Use a recursion tree to determine a good asymptotic upper bound on the recurrence \(T(n) = 3T(\lfloor n / 2 \rfloor) + n\). Use the substitution method to verify your answer.

The subproblem size for a node at depth \(i\) is \(n / 2^i\).

Thus, the tree has \(\lg n + 1\) levels and \(3^{\lg n} = n^{\lg 3}\) leaves.

The total cost over all nodes at depth \(i\), for \(i = 0, 1, 2, \ldots, \lg n - 1\), is \(3^i(n / 2^i) = (3 / 2)^i n\).

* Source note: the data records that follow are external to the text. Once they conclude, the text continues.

-- ==== Sys2Proof/Machine/Parts.lean ====
section
/-!
DEFINITION. The parts of the state that belong to a control thread (R82 to R98, R121, R147 to R187): the block in
execution, the commands that wait for a reply, the stores that have left but are not performed, the system registers.
-/
namespace Sys2Proof.Machine

/-- Four registers of 64 bits that go together: GMEM0 to GMEM3, TINFO0 to TINFO3 (R178), PR0 to PR3 (R339). -/
structure Quad where
  w0 : Word := 0
  w1 : Word := 0
  w2 : Word := 0
  w3 : Word := 0
deriving DecidableEq, Repr

/-- An operand or predicate input of a slot (R82, R85): how many target fields name it, how many of them have delivered
NULL, and the value that arrived. -/
structure Operand where
  feeders : Nat := 0
  nulls   : Nat := 0
  val     : Option Word := none
deriving DecidableEq, Repr

/-- Where a slot stands (R82, R86, R88): not yet fired; fired with its result to come; completed; predicated off. -/
inductive Phase where
  | idle
  | fired
  | done
  | off
deriving DecidableEq, Repr

/-- A load of a slot whose reply is outstanding: its virtual and physical address, the clock at which it was issued, and
whether MEMTIMEOUT has been posted for it (R442, R452). -/
structure LoadSt where
  va : Word
  pa : Nat
  issued : Nat
  reported : Bool := false
deriving DecidableEq, Repr

/-- A slot of the block in execution: the word after patching (R106), and whether it is a literal slot (R79). -/
structure Slot where
  word  : Word32
  lit   : Bool := false
  a : Operand := {}
  b : Operand := {}
  c : Operand := {}
  p : Operand := {}
  phase : Phase := .idle
  load  : Option LoadSt := none
deriving DecidableEq, Repr

/-- The exit that a block has taken (R142, R172, R173, R175). -/
inductive Exit where
  | jump (target : Word)
  | call (target : Word)
  | ret
  | trap (slot : Nat) (code : BitVec 16)
  | eret
  | halt
deriving DecidableEq, Repr

/-- What a reply does besides writing its registers: nothing, also for an atomic, whose address is kept (R442); GRP.NEW and GRP.JOIN place a handle in GMEM (R162, R163); a pending
HND.TAKE counts as holding its handle (R218). -/
inductive ReplyKind where
  | plain
  | atom (va : Word)
  | take (h : Word)
  | grpNew
  | grpJoin
deriving DecidableEq, Repr

/-- What a fired instruction of class M or D does at commit (R89, R93). `delay` is the number of clocks after commit at
which an engine may take the command; commands of one `lane` other than 0 are taken in the order issued. -/
inductive Effect where
  | store (r : MemReq) (release : Bool)
  | fenceRel
  | fenceAr
  | fenceAcq
  | stl (site entry : Nat) (off : Word) (size : Nat) (v : Word)
  | outOfRange (loob : Word)
  | push (ch : Nat) (t : Token)
  | pop (pid ch : Nat) (ta tb : Target)
  | go
  | argSet (site ctx : Nat) (k : BitVec 32) (delay : Nat)
  | wait (w : Wait)
  | issue (lane : Nat) (release : Bool) (delay : Nat) (act : Instr)
  | defer (kind : ReplyKind) (pid : Nat) (ta tb : Target) (acquire : Bool) (lane : Nat) (release : Bool) (delay : Nat) (act : Instr)
  | leave (h : Word) (delay : Nat)
  | portRes (site : Nat) (act : Resume)
  | cpOpen (pid : Nat) (ta : Target) (bind : Word)
  | cpClose (h : Word)
  | cpPush (h head : Word)
  | cpRes (h : Word) (act : Resume)
  | plReq (pid : Nat) (ta : Target) (block : Word)
  | leaseRel
  | syswr (r : SysReg) (v : Word)
  | yield
deriving DecidableEq, Repr

/-- The block in execution (R79 to R93): its address and header, its slots after patching, the system registers as they
stood when it began (R90), the register writes delivered, the effects and the exit recorded, and how many slots have fired
in which clock (R86). `seq` tells its results from those of a discarded block; `clash` is the lowest slot at which OPCLASH
arose in this clock (R85, R95). -/
structure Block where
  addr    : Word
  header  : Word32
  seq     : Nat
  begun   : Bool
  slots   : List Slot
  sys     : Tbl Word
  writes  : List (Nat × Nat × Option Word)
  effects : List (Nat × Effect)
  exit    : Option Exit
  clock   : Nat
  fires   : Nat
  clash   : Option Nat
deriving DecidableEq, Repr

/-- A wait of a thread (R97), numbered so that an engine's completion finds it; `done` once its event has come (R40). -/
structure WaitSt where
  id   : Nat
  wait : Wait
  done : Bool
deriving DecidableEq, Repr

/-- A CTX.SW (to a context) or DRAIN that has committed and is not complete (R155, R156): its wait's number, and whether its tokens are
appended. -/
structure PhaseOp where
  sw : Option Nat
  id : Nat
  appended : Bool
deriving DecidableEq, Repr

/-- A class D command between commit and the writing of its registers (R94), with the clock of its commit, whether MEMTIMEOUT has
been posted for it (R442), and its number in program order, by which an acquire holds later accesses (R73). -/
structure PendingCmd where
  pid : Nat
  ord : Nat := 0
  ta  : Target
  tb  : Target
  acquire : Bool
  kind : ReplyKind
  reply : Option (Word × Word)
  since : Nat := 0
  reported : Bool := false
deriving DecidableEq, Repr

/-- A committed store or engine command that is not yet performed (R93, R136): `act` is performed once its clock has come,
every conflicting earlier entry has been, every entry numbered below `after` has been, and every store to a replicated page numbered
below `seen` has been applied everywhere (R71, R72, R78). `sent` tells that it has left the thread: it stands here until it is performed.
`blk` is the number of the block that issued it, plus one. -/
structure StoreEnt where
  id   : Nat
  due  : Nat
  lane : Nat
  after : Nat
  seen : Nat := 0
  sent : Bool := false
  blk  : Nat := 0
  pa   : Nat
  len  : Nat
  data : List Byte
  act  : Instr
deriving DecidableEq, Repr

/-- What a thread is doing between and within blocks (R32, R33, R97, R175, R177, R185): about to fetch `pc` from clock
`ready` on; at a block boundary with an asynchronous cause to take first (R186); waiting at an ENTRY block; running or
stalled before its first slot (R94); in a wait; pausing at YIELD until a clock; halted; stopped by a double or unhandled
trap. -/
inductive Mode where
  | fetch (ready : Nat)
  | asyncNext
  | atEntry
  | running
  | waiting
  | pausing (until_ : Nat)
  | halted
  | stopped
deriving DecidableEq, Repr

/-- A control thread (R121, R147, R148, R178, R186). `phaseOps` are the CTX.SWs and DRAINs that are not complete, oldest first;
`savedYield` tells that the saved wait ends in a pause (R177). -/
structure Thread where
  regs   : Tbl Word := []
  ret    : List Word := []
  pc     : Word := 0
  mode   : Mode := .atEntry
  first  : Bool := true
  blk    : Option Block := none
  seq    : Nat := 0
  nextId : Nat := 1
  pend   : List PendingCmd := []
  pops   : List (Nat × Nat) := []
  push   : Tbl (List Token) := []
  pop    : Tbl (List Token) := []
  popOcc : Tbl Nat := []
  asyncQ : List AsyncCause := []
  lost   : Bool := false
  wait   : Option WaitSt := none
  saved  : Option WaitSt := none
  yieldNext : Bool := false
  savedYield : Bool := false
  phaseOps : List PhaseOp := []
  queue  : List StoreEnt := []
  relFence  : Nat := 0
  relSeen   : Nat := 0
  loadAfter : Nat := 0
  gmem   : Quad := {}
  taskpri : BitVec 4 := 0
  parmb  : Word := 0
  parm   : BitVec 2048 := 0
  tvec   : Word := 0
  tcause : Word := 0
  tpc    : Word := 0
  tinfo  : Quad := {}
  inh    : Bool := false
  wres   : Bool := false
  dbg    : Bool := false
  oob    : BitVec 4 := 0
  loob   : Word := 0
  oobSeen : Bool := false
  ctx    : BitVec 2 := 0
  armst  : BitVec 2 := 0
  taskActive : Bool := false
  taskToken  : Option (Word × BitVec 4) := none
  startTask  : Bool := false
deriving DecidableEq, Repr

end Sys2Proof.Machine
end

\[ \begin{aligned} T(n) & = n + \frac{3}{2}n + \Big(\frac{3}{2}\Big)^2 n + \cdots + \Big(\frac{3}{2}\Big)^{\lg n - 1} n + \Theta(n^{\lg 3}) \\\\ & = \sum_{i = 0}^{\lg n - 1} \Big(\frac{3}{2}\Big)^i n + \Theta(n^{\lg 3}) \\\\ & = \frac{(3 / 2)^{\lg n} - 1}{(3 / 2) - 1}n + \Theta(n^{\lg 3}) \\\\ & = 2[(3 / 2)^{\lg n} - 1]n + \Theta(n^{\lg 3}) \\\\ & = 2[n^{\lg(3 / 2)} - 1]n + \Theta(n^{\lg 3}) \\\\ & = 2[n^{\lg 3 - \lg 2} - 1]n + \Theta(n^{\lg 3}) \\\\ & = 2[n^{\lg 3 - 1 + 1} - n] + \Theta(n^{\lg 3}) \\\\ & = O(n^{\lg 3}). \end{aligned} \]
We guess \(T(n) \le cn^{\lg 3} - dn\),

\[ \begin{aligned} T(n) & = 3T(\lfloor n / 2 \rfloor) + n \\\\ & \le 3 \cdot (c(n / 2)^{\lg 3} - d(n / 2)) + n \\\\ & = (3 / 2^{\lg 3})cn^{\lg 3} - (3d / 2)n + n \\\\ & = cn^{\lg 3} + (1 - 3d / 2)n, \end{aligned} \]

where the last step holds for \(d \ge 2\).

4.4-2

Use a recursion tree to determine a good asymptotic upper bound on the recurrence \(T(n) = T(n / 2) + n^2\). Use the substitution method to verify your answer.

The subproblem size for a node at depth \(i\) is \(n / 2^i\).

Thus, the tree has \(\lg n + 1\) levels and \(1^{\lg n} = 1\) leaf.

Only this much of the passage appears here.